MCCAIN CAMP DEFENDS THE BEHAVIOR?

The McCain campaign is justifying the rage of the angry mobs that they've created with divisive & deceptive pandering. Inciting crowds is a crime, is it not? What kind of leadership is this? Honestly?

The real question, though, is this:

Are McCain & Palin breeding would-be Barack Obama assassins?
 
It's classic Rovian tactics. Let someone else say the really nasty things, and then feign surprise or indignation when your opponent comments on it.

How someone could honestly take Obama's comments as an attack on the supporters themselves is beyond me. Put 3 little letters in front of "honestly" and it becomes a lot clearer.
 
:ohmy:

This is criminal:

MCCAIN CAMP DEFENDS THE BEHAVIOR?

The McCain campaign is justifying the rage of the angry mobs that they've created with divisive & deceptive pandering. Inciting crowds is a crime, is it not? What kind of leadership is this? Honestly?

The real question, though, is this:

Are McCain & Palin breeding would-be Barack Obama assassins?

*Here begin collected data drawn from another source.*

/-- d of an input under the settings accepted last. -/
def settledD (s : State) (input : Nat) : Nat :=
  if input ≤ 7 then 1 else match getN s.ddcs (input - 0x10) with
    | some d => presetD (chainCfg d).preset
    | none => 0

/-- OUTPUT_LAT of an instance in lc (R314, R320). -/
def outputLatency (s : State) (c : SvcCfg) : Nat :=
  match c with
  | .spectral c => ceilDiv (inputLat80 s c.input + 16000 + 12 * c.n * settledD s c.input) 80
  | _ => 0

/-- EVENT_LAT of an instance in lc (R314, R320), or what an SVC image other than the factory's declares (R454, log 62). -/
def eventLatency (s : State) (i : Nat) (c : SvcCfg) : Nat :=
  match s.upd.svcImage, c with
  | some img, _ => Config.svcEventLat img i
  | none, .spectral _ => outputLatency s c + 2
  | none, _ => 4

/-- The latencies of every enabled instance computed anew, for chains whose settings have changed (DEDUCED, log 53). -/
def refreshLatency (s : State) : State :=
  { s with insts := Vector.ofFn fun i : Fin 16 => match chargedCfg s.insts[i] with
      | some c => { s.insts[i] with outputLat := outputLatency s c, eventLat := eventLatency s i.val c }
      | none => s.insts[i] }

/-- A DDC stream is open on the chain (R257). -/
def ddcStreamed (s : State) (ch : Nat) : Bool := (openStreams s).any fun st => st.kind == .ddc && st.source == ch

/-- SET_DDC. -/
def setDdc (c : Call) (s : State) : Reply :=
  forUnit 8 0x0014 23 (fun ch => parseDdc (calTable s.upd) (chainCfg s.ddcs[ch]) (slice c.block 216 384)) c fun ch cfg =>
    let n := nextSample s
    let s' := refreshDas (refreshLatency (updDdc ch (fun d => { d with next := some (cfg, n) }) s))
    admitted ((if ddcStreamed s ch.val then [0x01, 0x02, 0x03, 0x04] else []) ++ [0x06]) ch.val (dasMoved s s') s s'
      (if raisesArmed s s' then refuse stBusy 0
       else .ok s' (le 8 n ++ le 2 ((s.ddcs[ch]).configGen + (if cfg = (s.ddcs[ch]).cfg then 0 else 1)).toNat))

/-- SET_DDC (R257): Command that writes groups of one decimation chain's settings from switch sample w. -/
def execSetDdc (o : Origin) (block fir : List Byte) (s : State) : Host.Outcome State Fault Refusal := whenLive s <|
  if WellFormed.instr (.setDdc o block fir) then .next (runCmd o 0x0014 (pad 216 block ++ fir) noDeps setDdc s)
  else .fault .illFormed

/-! ### SET_SERVICE (R311 to R313, R319, R325, R330) -/

/-- SERVICE that an instance runs (R311). -/
def serviceOf (i : Nat) : Nat := if i < 8 then 1 else if i < 12 then 2 else 3

/-- Parameters that a service has (R316, R325, R330). -/
def serviceFields (service : Nat) : Nat := if service = 1 then 39 else if service = 2 then 19 else 5

/-- The header of R312 is right (R313). -/
def serviceHeader (b : List Byte) : Bool :=
  let i := fieldAt b 2 1
  decide (i < 16) && fieldAt b 0 2 == serviceOf i && decide (fieldAt b 3 1 ≤ 1) && fieldAt b 4 4 == ifVersion1
    && decide (0x20 + 8 * serviceFields (serviceOf i) ≤ fieldAt b 8 4)

/-- The settings of a SET_SERVICE block for an instance (R316, R325, R330). -/
def parseService (s : State) (i : Nat) (b : List Byte) : Except Nat SvcCfg :=
  match getN s.seqs (i % 4) with
  | some q =>
    if i < 8 then (parseSpectral (fun ch => settledD s (0x10 + ch)) b).map .spectral
    else if i < 12 then (parseMeasure q.cfg.channels (fsMilli s / 1000) b).map .measure
    else (parseAverage q.cfg.channels q.cfg.l (fsMilli s / 1000) b).map .average
  | none => .error 0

Obama's comments there were really a pointed questioning of the McCain campaign's intentions and actions in riling up the crowds, rather than an attack on the crowds themselves, were they not? Then why is the McCain campaign in hysterics about Obama attacking the crowd, McCain supporters?
 
I think McCain is a man completely devoid of character at this point.

People often said that Hillary Clinton is what you get when a person has ambition and nothing less in life. Perhaps that description has found a more apt individual.
 
I'm actually impressed how calm and collected Obama has been about some of the things that have happened in the last few weeks. McCain's camp just looks fucking desperate by first defending this kind of action and then twisting Obama's words into attack...They've completely lost it. :crazy::drunk:
 
I really do think that there's actual danger in this. Sure, creating such hatred keeps us mired in the unproductive either-or, red-or-blue, elitist-or-uninformed divided country that Bush & Rove created for us.

But there's real, physical danger in this.

In some ignorant circles, Obama would already have a price on his head for becoming the first black President.

How wide those circles will become when a whole political party encourages its followers to consider the man a terrorist who doesn't care about the country or its people?

Look at that Ohio "mob" video from youtube---look at what that woman's child says: "You have to touch him with gloves."

Jesus Christ. That makes me so indescribably sad.
 
I'm sure all of those people in the mob are good God-fearing Christians.

I hope they get the judgment day they profess to believe in.
 
It could happen...it could always happen. But at the same time you'd have to have a pretty short memory to think these kinds of hysterical accusations about a Presidential candidate in the thick of election season are unprecedented.
 
I think there needs to be a strong, forceful rebuttal of what McCain's camp is trying to pull with this twisted logic here. Though I admire Obama's ability to stay calm and cool, I do agree that if this kind of tenor becomes the norm at McCain rallies, it could very well present a real and growing danger to Obama's well-being.

I think Obama should do precisely what we're seeing in these youtube videos and on the daily show, etc. Run ads showing McCain's pledges and promises to hold a respectful campaign, run those clips where he even comes out and says "when a candidate goes negative you know they've got nothing to say" and then run what he and his campaign are producing now. It's staggering.